Zsuzsanna Nagy 5 Min. Lesezeit
Ankleiden bei Demenz: Tipps bei Kleidungskonflikten

Viele Familienangehörige und Pflegende erleben, dass sich rund um das Umziehen regelmäßig Spannungen aufbauen. Die Kleidung ist fleckig, nicht frisch, und dennoch stößt jeder Versuch auf heftigen Widerstand. In solchen Momenten liegt es nahe zu denken, der demenzkranke Angehörige „macht das mit Absicht”.

Wichtig zu wissen: Ein Mensch mit Demenz lehnt das Umziehen nicht aus bösem Willen ab. Dahinter stehen meist Unsicherheit, Angst oder krankheitsbedingte Schwierigkeiten.

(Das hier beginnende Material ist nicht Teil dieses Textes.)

-- ==== Sys2Proof/Laws/State.lean ====
section
/-! SUPPORT. What the shared updates leave of each field of the state: one lemma per field and update. -/

namespace Sys2Proof.Machine
set_option Elab.async false

variable (s : State)

@[simp] theorem emit_pending (o : Out) : (emit s o).pending = s.pending := rfl
@[simp] theorem emit_undef (o : Out) : (emit s o).undef = s.undef := rfl
@[simp] theorem emit_freeCtr (o : Out) : (emit s o).freeCtr = s.freeCtr := rfl
@[simp] theorem emit_out (o : Out) : (emit s o).out = o :: s.out := rfl
@[simp] theorem emit_bus (o : Out) : (emit s o).bus = s.bus := rfl
@[simp] theorem emit_prb (o : Out) : (emit s o).prb = s.prb := rfl
@[simp] theorem emit_cch (o : Out) : (emit s o).cch = s.cch := rfl
@[simp] theorem emit_wrb (o : Out) : (emit s o).wrb = s.wrb := rfl
@[simp] theorem emit_qtk (o : Out) : (emit s o).qtk = s.qtk := rfl
@[simp] theorem emit_eng (o : Out) : (emit s o).eng = s.eng := rfl
@[simp] theorem emit_icb (o : Out) : (emit s o).icb = s.icb := rfl
@[simp] theorem emit_err (o : Out) : (emit s o).err = s.err := rfl
@[simp] theorem emit_mem (o : Out) : (emit s o).mem = s.mem := rfl
@[simp] theorem emit_csp (o : Out) : (emit s o).csp = s.csp := rfl
@[simp] theorem emit_clk (o : Out) : (emit s o).clk = s.clk := rfl
@[simp] theorem emit_pwr (o : Out) : (emit s o).pwr = s.pwr := rfl
@[simp] theorem emit_vlt (o : Out) : (emit s o).vlt = s.vlt := rfl
@[simp] theorem emit_cfg (o : Out) : (emit s o).cfg = s.cfg := rfl
@[simp] theorem emit_tst (o : Out) : (emit s o).tst = s.tst := rfl

@[simp] theorem countN_pending (c n : Nat) : (countN s c n).pending = s.pending := rfl
@[simp] theorem countN_undef (c n : Nat) : (countN s c n).undef = s.undef := rfl
@[simp] theorem countN_freeCtr (c n : Nat) : (countN s c n).freeCtr = s.freeCtr := rfl
@[simp] theorem countN_out (c n : Nat) : (countN s c n).out = s.out := rfl
@[simp] theorem countN_bus (c n : Nat) : (countN s c n).bus = s.bus := rfl
@[simp] theorem countN_prb (c n : Nat) : (countN s c n).prb = s.prb := rfl
@[simp] theorem countN_cch (c n : Nat) : (countN s c n).cch = s.cch := rfl
@[simp] theorem countN_wrb (c n : Nat) : (countN s c n).wrb = s.wrb := rfl
@[simp] theorem countN_qtk (c n : Nat) : (countN s c n).qtk = s.qtk := rfl
@[simp] theorem countN_eng (c n : Nat) : (countN s c n).eng = s.eng := rfl
@[simp] theorem countN_icb (c n : Nat) : (countN s c n).icb = s.icb := rfl
@[simp] theorem countN_err (c n : Nat) : (countN s c n).err = s.err := rfl
@[simp] theorem countN_mem (c n : Nat) : (countN s c n).mem = s.mem := rfl
@[simp] theorem countN_csp (c n : Nat) : (countN s c n).csp = s.csp := rfl
@[simp] theorem countN_clk (c n : Nat) : (countN s c n).clk = s.clk := rfl
@[simp] theorem countN_pwr (c n : Nat) : (countN s c n).pwr = s.pwr := rfl
@[simp] theorem countN_vlt (c n : Nat) : (countN s c n).vlt = s.vlt := rfl
@[simp] theorem countN_tst (c n : Nat) : (countN s c n).tst = s.tst := rfl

Was erfahren Sie in diesem Artikel?

📌 Wichtige Erkenntnisse

  • 5 Gründe, warum Menschen mit Demenz an ihrer Kleidung festhalten
  • Sätze, die helfen — und solche, die die Situation verschlimmern
  • Die Methoden „Zwei gute Optionen", „Kleiner Tausch" und „2–3 gleiche Lieblingsstücke"
  • Was Sie tun können, wenn Sie auf Widerstand stoßen
  • Warum auch die Gefühle der Pflegenden wichtig sind

Warum besteht er/sie auf derselben Kleidung?

1. Sie gibt ein Gefühl von Sicherheit

Das vertraute Kleidungsstück vermittelt ein bekanntes Gefühl. In einer Welt, in der vieles verwirrend wird, kann es einen Halt bieten. Nimmt man es weg, kann sich die Person fühlen, als verlöre sie etwas, das Sicherheit gab.

2. Das Anziehen ist komplizierter geworden

Was für uns eine automatische Bewegung ist, ist für die betroffene Person eine Aufgabe aus mehreren Schritten. Wohin mit dem Arm? Warum verhakt sich der Stoff? Das kann schnell zu Frustration führen.

3. Die neue Kleidung könnte unbequem sein

Vielleicht kratzt das Etikett, die Hose ist zu eng oder der Stoff fühlt sich unangenehm an. Das kann die Person nicht immer ausdrücken und lehnt stattdessen alles ab.

4. Die Intimsphäre wird gestört

Sich anziehen ist etwas Persönliches. Wenn wir hetzen, Anweisungen geben oder es vor anderen geschieht, kann sich die Person gedemütigt fühlen.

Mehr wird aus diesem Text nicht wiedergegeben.